In the case of an XML document, will throw an INVALID_STATE_ERR if the Element cannot be serialized to XML, and a SYNTAX_ERR if the given string is not well-formed.

On getting, if the Element's ownerDocument is an HTML document, then the attribute must return the result of running the HTML fragment serialization algorithm on the Element; otherwise, the Element's ownerDocument is an XML document, and the attribute must return the result of running the XML fragment serialization algorithm on the Element instead (this might raise an exception instead of returning a string).

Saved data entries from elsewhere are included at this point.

/-- Adding a sequence that extends a literal or an entry by one index (R137, R143). -/
theorem Decoder.OpenInv.add {d : Decoder} (h : d.OpenInv) {p : List Nat} {x : Nat} (hp : p ≠ [])
    (hpre : isLiteral d.clear p ∨ ∃ e ∈ d.table, e.1 < d.count ∧ p = e.2) (hx : x < d.clear) :
    (d.add (p ++ [x])).OpenInv := by
  by_cases hc : d.count < decTableLimit
  · rw [Decoder.add_eq h hc]
    have hcnt := h.count
    have hw := h.width
    have hfit := h.fits
    have hgr := h.grown
    simp only [maxCodeSize_eq, decTableLimit_eq] at hcnt hw hgr hc
    have hpos : 0 < 2 ^ d.cs := Nat.two_pow_pos _
    have hpow : 2 ^ (d.cs + 1) = 2 ^ d.cs * 2 := Nat.pow_succ ..
    have key : d.cs ≤ (if d.count + 1 = 2 ^ d.cs ∧ d.cs < 12 then d.cs + 1 else d.cs) ∧
        (if d.count + 1 = 2 ^ d.cs ∧ d.cs < 12 then d.cs + 1 else d.cs) ≤ 12 ∧
        d.count + 1 ≤ 2 ^ (if d.count + 1 = 2 ^ d.cs ∧ d.cs < 12 then d.cs + 1 else d.cs) ∧
        ((if d.count + 1 = 2 ^ d.cs ∧ d.cs < 12 then d.cs + 1 else d.cs) < 12 →
          d.count + 1 < 2 ^ (if d.count + 1 = 2 ^ d.cs ∧ d.cs < 12 then d.cs + 1 else d.cs)) := by
      split
      · omega
      · by_cases hcs : d.cs < 12
        · have := hgr hcs; omega
        · have h12 : d.cs = 12 := by omega
          rw [h12] at hfit ⊢
          omega
    have hpb : ∀ i ∈ p, i < d.clear := by
      rcases hpre with ⟨l, rfl, hl⟩ | ⟨e, he, -, rfl⟩
      · simpa using hl
      · exact h.bounded e he
    exact {
      minRange := h.minRange
      width := ⟨h.width.1.trans key.1, key.2.1⟩
      count := by
        show d.clear + 2 ≤ d.count + 1 ∧ d.count + 1 ≤ 4096
        omega
      fits := key.2.2.1
      grown := key.2.2.2
      domain := by
        have hlast : d.clear + 2 + (d.count - (d.clear + 2)) = d.count := by omega
        have hn : d.count + 1 - (d.clear + 2) = d.count - (d.clear + 2) + 1 := by omega
        show (d.table ++ [(d.count, p ++ [x])]).map Prod.fst =
          List.range' (d.clear + 2) (d.count + 1 - (d.clear + 2))
        rw [hn, List.range'_concat, List.map_append, h.domain, Nat.one_mul, hlast]
        rfl
      long := by
        intro e he
        rcases List.mem_append.1 he with he | he
        · exact h.long e he
        · rw [List.mem_singleton.1 he]
          have := List.length_pos_iff.2 hp
          simp; omega
      chained := by
        intro e he
        rcases List.mem_append.1 he with he | he
        · rcases h.chained e he with hl | ⟨e', he', hlt, heq⟩
          · exact .inl hl
          · exact .inr ⟨e', List.mem_append_left _ he', hlt, heq⟩
        · rw [List.mem_singleton.1 he, List.dropLast_concat]
          rcases hpre with hl | ⟨e', he', hlt, heq⟩
          · exact .inl hl
          · exact .inr ⟨e', List.mem_append_left _ he', hlt, heq⟩
      bounded := by
        intro e he i hi
        rcases List.mem_append.1 he with he | he
        · exact h.bounded e he i hi
        · rw [List.mem_singleton.1 he] at hi
          rcases List.mem_append.1 hi with hi | hi
          · exact hpb i hi
          · rw [List.mem_singleton.1 hi]; exact hx }
  · rw [Decoder.add_full hc]
    exact h

@[simp] theorem Decoder.add_min (d : Decoder) (s : List Nat) : (d.add s).min = d.min := by
  unfold Decoder.add; split <;> rfl
@[simp] theorem Decoder.add_state (d : Decoder) (s : List Nat) : (d.add s).state = d.state := by
  unfold Decoder.add; split <;> rfl
@[simp] theorem Decoder.add_err (d : Decoder) (s : List Nat) : (d.add s).err = d.err := by
  unfold Decoder.add; split <;> rfl
@[simp] theorem Decoder.add_clear (d : Decoder) (s : List Nat) : (d.add s).clear = d.clear := by
  simp [Decoder.clear]

/-! ## What an ordinary code emits -/

/-- Everything `emission` can answer, with the invariant: the sequence is in the table and the entry to add extends
DEC_PREV's, or the sequence is DEC_PREV's with its own first index and is also the entry to add (R173). -/
theorem Decoder.OpenInv.emission_ok {d : Decoder} (h : d.OpenInv) {c : Nat} {s : List Nat} {new : Option (List Nat)}
    (he : d.emission c = .ok (s, new)) :
    s ≠ [] ∧ (∀ i ∈ s, i < d.clear) ∧
      ∀ n, new = some n → ∃ p x, n = p ++ [x] ∧ p ≠ [] ∧ x < d.clear ∧
        (isLiteral d.clear p ∨ ∃ e ∈ d.table, e.1 < d.count ∧ p = e.2) := by
  have hprev : ∀ p, d.prevSeq = some p → p ≠ [] ∧ (∀ i ∈ p, i < d.clear) ∧
      (isLiteral d.clear p ∨ ∃ e ∈ d.table, e.1 < d.count ∧ p = e.2) := by
    intro p hp
    rw [Decoder.prevSeq] at hp
    split at hp
    · have := h.seqOf_spec hp
      exact ⟨this.1, this.2.1, this.2.2.2⟩
    · cases hp
  rw [Decoder.emission] at he
  split at he
  · cases he
  · split at he
    · cases he
    · rename_i x xs hs _
      cases he
      have := h.seqOf_spec hs
      exact ⟨this.1, this.2.1, fun n hn => by cases hn⟩
    · rename_i x xs p hs hp
      cases he
      have h1 := h.seqOf_spec hs
      have h2 := hprev p hp
      refine ⟨h1.1, h1.2.1, fun n hn => ?_⟩
      cases hn
      exact ⟨p, x, rfl, h2.1, h1.2.1 x (List.mem_cons_self), h2.2.2⟩
    · cases he
    · cases he
    · rename_i y p hs hp
      cases he
      have h2 := hprev (y :: p) hp
      have hy := h2.2.1 y List.mem_cons_self
      refine ⟨by simp, ?_, fun n hn => ?_⟩
      · intro i hi
        rcases List.mem_append.1 hi with hi | hi
        · exact h2.2.1 i hi
        · rw [List.mem_singleton.1 hi]; exact hy
      · cases hn
        exact ⟨y :: p, y, rfl, h2.1, hy, h2.2.2⟩

theorem Decoder.OpenInv.afterCode {d : Decoder} (h : d.OpenInv) {c : Nat} {s : List Nat} {new : Option (List Nat)}
    (he : d.emission c = .ok (s, new)) : (d.afterCode c new).OpenInv := by
  unfold Decoder.afterCode
  apply Decoder.OpenInv.setPrev
  cases new with
  | none => exact h
  | some n =>
    obtain ⟨p, x, rfl, hp, hx, hpre⟩ := (h.emission_ok he).2.2 n rfl
    exact h.add hp hpre hx

@[simp] theorem Decoder.afterCode_min (d : Decoder) (c : Nat) (new : Option (List Nat)) :
    (d.afterCode c new).min = d.min := by cases new <;> simp [Decoder.afterCode]
@[simp] theorem Decoder.afterCode_state (d : Decoder) (c : Nat) (new : Option (List Nat)) :
    (d.afterCode c new).state = d.state := by cases new <;> simp [Decoder.afterCode]
@[simp] theorem Decoder.afterCode_err (d : Decoder) (c : Nat) (new : Option (List Nat)) :
    (d.afterCode c new).err = d.err := by cases new <;> simp [Decoder.afterCode]
@[simp] theorem Decoder.afterCode_prev (d : Decoder) (c : Nat) (new : Option (List Nat)) :
    (d.afterCode c new).prev = { valid := true, code := BitVec.ofNat 12 c } := rfl

end Sys2Proof.Machine
end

On setting, the following steps must be run:

If the Element's ownerDocument is an HTML document: Invoke the HTML fragment parsing algorithm.
If the Element's ownerDocument is an XML document: Invoke the XML fragment parsing algorithm.
In either case, the algorithm must be invoked with the given value as the input, and the context object as the context element.
If this raises an exception, then abort these steps.
Otherwise, let new children be the nodes returned.
Remove the child nodes of the context object, firing appropriate mutation events.
Let target document be the context object's ownerDocument.
Set the ownerDocument of all the Nodes in new children to the target document.
Append all the new children nodes to the context object, preserving their order, and firing mutation events as if a DocumentFragment containing the new children had been inserted.

6.2 `outerHTML`

The outerHTML IDL attribute represents the markup of the Element and its contents.

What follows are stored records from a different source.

/-! ## DEC_STEP and DEC_RUN -/

/-- After a step of an active session LAST_RESULT is what DEC_RUN would report if it ended there (R178). -/
theorem decActiveStep_lastResult {s : State} (hf : s.fault = false) (ha : s.dec.state = .active) :
    (s.finish (decActiveStep s)).lastResult = (s.finish (decActiveStep s)).decRunResult := by
  rcases decActiveStep_cases s with ⟨-, h⟩ | ⟨c, -,
      ⟨-, h⟩ | ⟨-, -, h⟩ | ⟨-, -, ⟨e, -, h⟩ | ⟨seq, new, -, ⟨-, h⟩ | ⟨-, h⟩⟩⟩⟩
  all_goals simp [h, State.decRunResult, hf, ha, Decoder.tableReset]

/-- The results DEC_STEP and DEC_RUN have of their own; in ERROR they repeat DEC_ERR (60_exceptions.md R217). -/
def decoderResults : List ResultCode :=
  [.ok, .fault .state, .fault .overflow, .error .truncated, .error .noPrevious]

/-- The results of a step of an active session (R173). -/
theorem decActiveStep_lastResult_mem {s : State} (hd : s.dec.Inv) (ha : s.dec.state = .active) :
    (s.finish (decActiveStep s)).lastResult ∈ decoderResults := by
  rcases decActiveStep_cases s with ⟨-, h⟩ | ⟨c, -,
      ⟨-, h⟩ | ⟨-, -, h⟩ | ⟨-, -, ⟨e, he, h⟩ | ⟨seq, new, -, ⟨-, h⟩ | ⟨-, h⟩⟩⟩⟩
  case inr.inr.inr.inl =>
    obtain rfl := (hd.openInv ha).emission_error he
    simp [h, decoderResults]
  all_goals simp [h, decoderResults]

/-- A run reports OK where it took no step, and else what its last step left. -/
theorem decRunLoop_decRunResult_mem {n : Nat} {s u : State} (hi : s.RunInv) (hf : s.fault = false)
    (ha : s.dec.state = .active) (h : decRunLoop n s = some u) :
    u.decRunResult ∈ decoderResults := by
  have key := decRunLoop_induct (P := fun v => v.RunInv ∧ v.decRunResult ∈ decoderResults)
    (fun v ⟨hv, _⟩ hva hvf =>
      ⟨hv.step hva, decActiveStep_lastResult hvf hva ▸ decActiveStep_lastResult_mem hv.dec hva⟩)
    ⟨hi, by rw [State.decRunResult_of_no_error hf (by simp [ha])]; exact List.mem_cons_self⟩ h
  obtain ⟨⟨-, hres⟩, -⟩ := key
  exact hres

theorem exec_decStep_lastResult {s t : State} (hs : s.Inv) (hf : s.fault = false) (h : exec .decStep s = .next t) :
    t.lastResult ∈ decoderResults ∨ s.dec.state = .error ∧ t.lastResult = s.dec.err := by
  cases hst : s.dec.state with
  | idle =>
    rw [exec_decStep_idle hf hst] at h
    cases h
    simp [decoderResults]
  | active =>
    rw [exec_decStep_active hf hst] at h
    cases h
    exact .inl (decActiveStep_lastResult_mem hs.dec hst)
  | done =>
    rw [exec_decStep_done hf hst] at h
    cases h
    simp [decoderResults]
  | error =>
    rw [exec_decStep_error hf hst] at h
    cases h
    exact .inr ⟨rfl, rfl⟩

element . outerHTML [ = value ]

Returns a fragment of HTML or XML that represents the element and its contents.

Can be set, to replace the element with nodes parsed from the given string.

In the case of an XML document, will throw an INVALID_STATE_ERR if the element cannot be serialized to XML, and a SYNTAX_ERR if the given string is not well-formed.

Throws a NO_MODIFICATION_ALLOWED_ERR exception if the parent of the element is the Document node.

On getting, if the Element's ownerDocument is an HTML document, then the attribute must return the result of running the HTML fragment serialization algorithm on a fictional node whose only child is context object; otherwise, the Element's ownerDocument is an XML document, and the attribute must return the result of running the XML fragment serialization algorithm on that fictional node instead (this might raise an exception instead of returning a string).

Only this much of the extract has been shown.